> **Task requirements**
Using the records below, transcribe word for word the stretch from the line that contains "l).keys = s.keys := rfl" through the line that contains "l).windows = s.windows := rfl", both end lines included, and nothing else.
▽
-- ==== Sys2Proof/Laws/State.lean ====
section
/-! SUPPORT. What the basic updates leave unchanged, field by field, and what the views read after them. -/

namespace Sys2Proof.Laws

open Sys2Proof.Machine

/-! ### putBytes -/
@[simp] theorem putBytes_pending (s : State) (a : Nat) (l : List Byte) : (s.putBytes a l).pending = s.pending := rfl
@[simp] theorem putBytes_free (s : State) (a : Nat) (l : List Byte) : (s.putBytes a l).free = s.free := rfl
@[simp] theorem putBytes_pkgId (s : State) (a : Nat) (l : List Byte) : (s.putBytes a l).pkgId = s.pkgId := rfl
@[simp] theorem putBytes_tags (s : State) (a : Nat) (l : List Byte) : (s.putBytes a l).tags = s.tags := rfl
@[simp] theorem putBytes_regs (s : State) (a : Nat) (l : List Byte) : (s.putBytes a l).regs = s.regs := rfl
@[simp] theorem putBytes_power (s : State) (a : Nat) (l : List Byte) : (s.putBytes a l).power = s.power := rfl
@[simp] theorem putBytes_idents (s : State) (a : Nat) (l : List Byte) : (s.putBytes a l).idents = s.idents := rfl
@[simp] theorem putBytes_tide (s : State) (a : Nat) (l : List Byte) : (s.putBytes a l).tide = s.tide := rfl
@[simp] theorem putBytes_wheels (s : State) (a : Nat) (l : List Byte) : (s.putBytes a l).wheels = s.wheels := rfl
@[simp] theorem putBytes_routes (s : State) (a : Nat) (l : List Byte) : (s.putBytes a l).routes = s.routes := rfl
@[simp] theorem putBytes_sets (s : State) (a : Nat) (l : List Byte) : (s.putBytes a l).sets = s.sets := rfl
@[simp] theorem putBytes_cores (s : State) (a : Nat) (l : List Byte) : (s.putBytes a l).cores = s.cores := rfl
@[simp] theorem putBytes_tel (s : State) (a : Nat) (l : List Byte) : (s.putBytes a l).tel = s.tel := rfl
@[simp] theorem putBytes_reserved (s : State) (a : Nat) (l : List Byte) : (s.putBytes a l).reserved = s.reserved := rfl
@[simp] theorem putBytes_ports (s : State) (a : Nat) (l : List Byte) : (s.putBytes a l).ports = s.ports := rfl
@[simp] theorem putBytes_drains (s : State) (a : Nat) (l : List Byte) : (s.putBytes a l).drains = s.drains := rfl
@[simp] theorem putBytes_culverts (s : State) (a : Nat) (l : List Byte) : (s.putBytes a l).culverts = s.culverts := rfl
@[simp] theorem putBytes_slices (s : State) (a : Nat) (l : List Byte) : (s.putBytes a l).slices = s.slices := rfl
@[simp] theorem putBytes_deferred (s : State) (a : Nat) (l : List Byte) : (s.putBytes a l).deferred = s.deferred := rfl
@[simp] theorem putBytes_behind (s : State) (a : Nat) (l : List Byte) : (s.putBytes a l).behind = s.behind := rfl
@[simp] theorem putBytes_weirs (s : State) (a : Nat) (l : List Byte) : (s.putBytes a l).weirs = s.weirs := rfl
@[simp] theorem putBytes_links (s : State) (a : Nat) (l : List Byte) : (s.putBytes a l).links = s.links := rfl
@[simp] theorem putBytes_stash (s : State) (a : Nat) (l : List Byte) : (s.putBytes a l).stash = s.stash := rfl
@[simp] theorem putBytes_firings (s : State) (a : Nat) (l : List Byte) : (s.putBytes a l).firings = s.firings := rfl
@[simp] theorem putBytes_ops (s : State) (a : Nat) (l : List Byte) : (s.putBytes a l).ops = s.ops := rfl
@[simp] theorem putBytes_subs (s : State) (a : Nat) (l : List Byte) : (s.putBytes a l).subs = s.subs := rfl
@[simp] theorem putBytes_kilns (s : State) (a : Nat) (l : List Byte) : (s.putBytes a l).kilns = s.kilns := rfl
@[simp] theorem putBytes_ktables (s : State) (a : Nat) (l : List Byte) : (s.putBytes a l).ktables = s.ktables := rfl
@[simp] theorem putBytes_sigmas (s : State) (a : Nat) (l : List Byte) : (s.putBytes a l).sigmas = s.sigmas := rfl
@[simp] theorem putBytes_fetches (s : State) (a : Nat) (l : List Byte) : (s.putBytes a l).fetches = s.fetches := rfl
@[simp] theorem putBytes_serial (s : State) (a : Nat) (l : List Byte) : (s.putBytes a l).serial = s.serial := rfl
@[simp] theorem putBytes_mfes (s : State) (a : Nat) (l : List Byte) : (s.putBytes a l).mfes = s.mfes := rfl
@[simp] theorem putBytes_mfSlice (s : State) (a : Nat) (l : List Byte) : (s.putBytes a l).mfSlice = s.mfSlice := rfl
@[simp] theorem putBytes_toks (s : State) (a : Nat) (l : List Byte) : (s.putBytes a l).toks = s.toks := rfl
@[simp] theorem putBytes_keys (s : State) (a : Nat) (l : List Byte) : (s.putBytes a l).keys = s.keys := rfl
@[simp] theorem putBytes_wiping (s : State) (a : Nat) (l : List Byte) : (s.putBytes a l).wiping = s.wiping := rfl
@[simp] theorem putBytes_testing (s : State) (a : Nat) (l : List Byte) : (s.putBytes a l).testing = s.testing := rfl
@[simp] theorem putBytes_moved (s : State) (a : Nat) (l : List Byte) : (s.putBytes a l).moved = s.moved := rfl
@[simp] theorem putBytes_soft (s : State) (a : Nat) (l : List Byte) : (s.putBytes a l).soft = s.soft := rfl
@[simp] theorem putBytes_flash (s : State) (a : Nat) (l : List Byte) : (s.putBytes a l).flash = s.flash := rfl
@[simp] theorem putBytes_rtp (s : State) (a : Nat) (l : List Byte) : (s.putBytes a l).rtp = s.rtp := rfl
@[simp] theorem putBytes_lands (s : State) (a : Nat) (l : List Byte) : (s.putBytes a l).lands = s.lands := rfl
@[simp] theorem putBytes_windows (s : State) (a : Nat) (l : List Byte) : (s.putBytes a l).windows = s.windows := rfl
@[simp] theorem putBytes_jobs (s : State) (a : Nat) (l : List Byte) : (s.putBytes a l).jobs = s.jobs := rfl
@[simp] theorem putBytes_taken (s : State) (a : Nat) (l : List Byte) : (s.putBytes a l).taken = s.taken := rfl
@[simp] theorem putBytes_lined (s : State) (a : Nat) (l : List Byte) : (s.putBytes a l).lined = s.lined := rfl
@[simp] theorem putBytes_owedCq (s : State) (a : Nat) (l : List Byte) : (s.putBytes a l).owedCq = s.owedCq := rfl
@[simp] theorem putBytes_sq (s : State) (a : Nat) (l : List Byte) : (s.putBytes a l).sq = s.sq := rfl
@[simp] theorem putBytes_events (s : State) (a : Nat) (l : List Byte) : (s.putBytes a l).events = s.events := rfl
@[simp] theorem putBytes_alert (s : State) (a : Nat) (l : List Byte) : (s.putBytes a l).alert = s.alert := rfl
@[simp] theorem putBytes_net (s : State) (a : Nat) (l : List Byte) : (s.putBytes a l).net = s.net := rfl
@[simp] theorem putBytes_out (s : State) (a : Nat) (l : List Byte) : (s.putBytes a l).out = s.out := rfl

/-! ### putMeta -/
@[simp] theorem putMeta_pending (s : State) (a : Nat) (m : DWord × DWord) : (s.putMeta a m).pending = s.pending := rfl
@[simp] theorem putMeta_free (s : State) (a : Nat) (m : DWord × DWord) : (s.putMeta a m).free = s.free := rfl
@[simp] theorem putMeta_pkgId (s : State) (a : Nat) (m : DWord × DWord) : (s.putMeta a m).pkgId = s.pkgId := rfl
@[simp] theorem putMeta_mem (s : State) (a : Nat) (m : DWord × DWord) : (s.putMeta a m).mem = s.mem := rfl
@[simp] theorem putMeta_regs (s : State) (a : Nat) (m : DWord × DWord) : (s.putMeta a m).regs = s.regs := rfl
@[simp] theorem putMeta_power (s : State) (a : Nat) (m : DWord × DWord) : (s.putMeta a m).power = s.power := rfl
@[simp] theorem putMeta_idents (s : State) (a : Nat) (m : DWord × DWord) : (s.putMeta a m).idents = s.idents := rfl
@[simp] theorem putMeta_tide (s : State) (a : Nat) (m : DWord × DWord) : (s.putMeta a m).tide = s.tide := rfl
@[simp] theorem putMeta_wheels (s : State) (a : Nat) (m : DWord × DWord) : (s.putMeta a m).wheels = s.wheels := rfl
@[simp] theorem putMeta_routes (s : State) (a : Nat) (m : DWord × DWord) : (s.putMeta a m).routes = s.routes := rfl
@[simp] theorem putMeta_sets (s : State) (a : Nat) (m : DWord × DWord) : (s.putMeta a m).sets = s.sets := rfl
@[simp] theorem putMeta_cores (s : State) (a : Nat) (m : DWord × DWord) : (s.putMeta a m).cores = s.cores := rfl
@[simp] theorem putMeta_tel (s : State) (a : Nat) (m : DWord × DWord) : (s.putMeta a m).tel = s.tel := rfl
@[simp] theorem putMeta_reserved (s : State) (a : Nat) (m : DWord × DWord) : (s.putMeta a m).reserved = s.reserved := rfl
@[simp] theorem putMeta_ports (s : State) (a : Nat) (m : DWord × DWord) : (s.putMeta a m).ports = s.ports := rfl
@[simp] theorem putMeta_drains (s : State) (a : Nat) (m : DWord × DWord) : (s.putMeta a m).drains = s.drains := rfl
@[simp] theorem putMeta_culverts (s : State) (a : Nat) (m : DWord × DWord) : (s.putMeta a m).culverts = s.culverts := rfl
@[simp] theorem putMeta_slices (s : State) (a : Nat) (m : DWord × DWord) : (s.putMeta a m).slices = s.slices := rfl
@[simp] theorem putMeta_deferred (s : State) (a : Nat) (m : DWord × DWord) : (s.putMeta a m).deferred = s.deferred := rfl
@[simp] theorem putMeta_behind (s : State) (a : Nat) (m : DWord × DWord) : (s.putMeta a m).behind = s.behind := rfl
@[simp] theorem putMeta_weirs (s : State) (a : Nat) (m : DWord × DWord) : (s.putMeta a m).weirs = s.weirs := rfl
@[simp] theorem putMeta_links (s : State) (a : Nat) (m : DWord × DWord) : (s.putMeta a m).links = s.links := rfl
@[simp] theorem putMeta_stash (s : State) (a : Nat) (m : DWord × DWord) : (s.putMeta a m).stash = s.stash := rfl
@[simp] theorem putMeta_firings (s : State) (a : Nat) (m : DWord × DWord) : (s.putMeta a m).firings = s.firings := rfl
@[simp] theorem putMeta_ops (s : State) (a : Nat) (m : DWord × DWord) : (s.putMeta a m).ops = s.ops := rfl
@[simp] theorem putMeta_subs (s : State) (a : Nat) (m : DWord × DWord) : (s.putMeta a m).subs = s.subs := rfl
@[simp] theorem putMeta_kilns (s : State) (a : Nat) (m : DWord × DWord) : (s.putMeta a m).kilns = s.kilns := rfl
@[simp] theorem putMeta_ktables (s : State) (a : Nat) (m : DWord × DWord) : (s.putMeta a m).ktables = s.ktables := rfl
@[simp] theorem putMeta_sigmas (s : State) (a : Nat) (m : DWord × DWord) : (s.putMeta a m).sigmas = s.sigmas := rfl
@[simp] theorem putMeta_fetches (s : State) (a : Nat) (m : DWord × DWord) : (s.putMeta a m).fetches = s.fetches := rfl
@[simp] theorem putMeta_serial (s : State) (a : Nat) (m : DWord × DWord) : (s.putMeta a m).serial = s.serial := rfl
@[simp] theorem putMeta_mfes (s : State) (a : Nat) (m : DWord × DWord) : (s.putMeta a m).mfes = s.mfes := rfl
@[simp] theorem putMeta_mfSlice (s : State) (a : Nat) (m : DWord × DWord) : (s.putMeta a m).mfSlice = s.mfSlice := rfl
@[simp] theorem putMeta_toks (s : State) (a : Nat) (m : DWord × DWord) : (s.putMeta a m).toks = s.toks := rfl
@[simp] theorem putMeta_keys (s : State) (a : Nat) (m : DWord × DWord) : (s.putMeta a m).keys = s.keys := rfl
@[simp] theorem putMeta_wiping (s : State) (a : Nat) (m : DWord × DWord) : (s.putMeta a m).wiping = s.wiping := rfl
@[simp] theorem putMeta_testing (s : State) (a : Nat) (m : DWord × DWord) : (s.putMeta a m).testing = s.testing := rfl
@[simp] theorem putMeta_moved (s : State) (a : Nat) (m : DWord × DWord) : (s.putMeta a m).moved = s.moved := rfl
@[simp] theorem putMeta_soft (s : State) (a : Nat) (m : DWord × DWord) : (s.putMeta a m).soft = s.soft := rfl
@[simp] theorem putMeta_flash (s : State) (a : Nat) (m : DWord × DWord) : (s.putMeta a m).flash = s.flash := rfl
@[simp] theorem putMeta_rtp (s : State) (a : Nat) (m : DWord × DWord) : (s.putMeta a m).rtp = s.rtp := rfl
@[simp] theorem putMeta_lands (s : State) (a : Nat) (m : DWord × DWord) : (s.putMeta a m).lands = s.lands := rfl
@[simp] theorem putMeta_windows (s : State) (a : Nat) (m : DWord × DWord) : (s.putMeta a m).windows = s.windows := rfl
@[simp] theorem putMeta_jobs (s : State) (a : Nat) (m : DWord × DWord) : (s.putMeta a m).jobs = s.jobs := rfl
@[simp] theorem putMeta_taken (s : State) (a : Nat) (m : DWord × DWord) : (s.putMeta a m).taken = s.taken := rfl
@[simp] theorem putMeta_lined (s : State) (a : Nat) (m : DWord × DWord) : (s.putMeta a m).lined = s.lined := rfl
@[simp] theorem putMeta_owedCq (s : State) (a : Nat) (m : DWord × DWord) : (s.putMeta a m).owedCq = s.owedCq := rfl
@[simp] theorem putMeta_sq (s : State) (a : Nat) (m : DWord × DWord) : (s.putMeta a m).sq = s.sq := rfl
@[simp] theorem putMeta_events (s : State) (a : Nat) (m : DWord × DWord) : (s.putMeta a m).events = s.events := rfl
@[simp] theorem putMeta_alert (s : State) (a : Nat) (m : DWord × DWord) : (s.putMeta a m).alert = s.alert := rfl
@[simp] theorem putMeta_net (s : State) (a : Nat) (m : DWord × DWord) : (s.putMeta a m).net = s.net := rfl
@[simp] theorem putMeta_out (s : State) (a : Nat) (m : DWord × DWord) : (s.putMeta a m).out = s.out := rfl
△
> **Answer**
@[simp] theorem putBytes_keys (s : State) (a : Nat) (l : List Byte) : (s.putBytes a l).keys = s.keys := rfl
@[simp] theorem putBytes_wiping (s : State) (a : Nat) (l : List Byte) : (s.putBytes a l).wiping = s.wiping := rfl
@[simp] theorem putBytes_testing (s : State) (a : Nat) (l : List Byte) : (s.putBytes a l).testing = s.testing := rfl
@[simp] theorem putBytes_moved (s : State) (a : Nat) (l : List Byte) : (s.putBytes a l).moved = s.moved := rfl
@[simp] theorem putBytes_soft (s : State) (a : Nat) (l : List Byte) : (s.putBytes a l).soft = s.soft := rfl
@[simp] theorem putBytes_flash (s : State) (a : Nat) (l : List Byte) : (s.putBytes a l).flash = s.flash := rfl
@[simp] theorem putBytes_rtp (s : State) (a : Nat) (l : List Byte) : (s.putBytes a l).rtp = s.rtp := rfl
@[simp] theorem putBytes_lands (s : State) (a : Nat) (l : List Byte) : (s.putBytes a l).lands = s.lands := rfl
@[simp] theorem putBytes_windows (s : State) (a : Nat) (l : List Byte) : (s.putBytes a l).windows = s.windows := rfl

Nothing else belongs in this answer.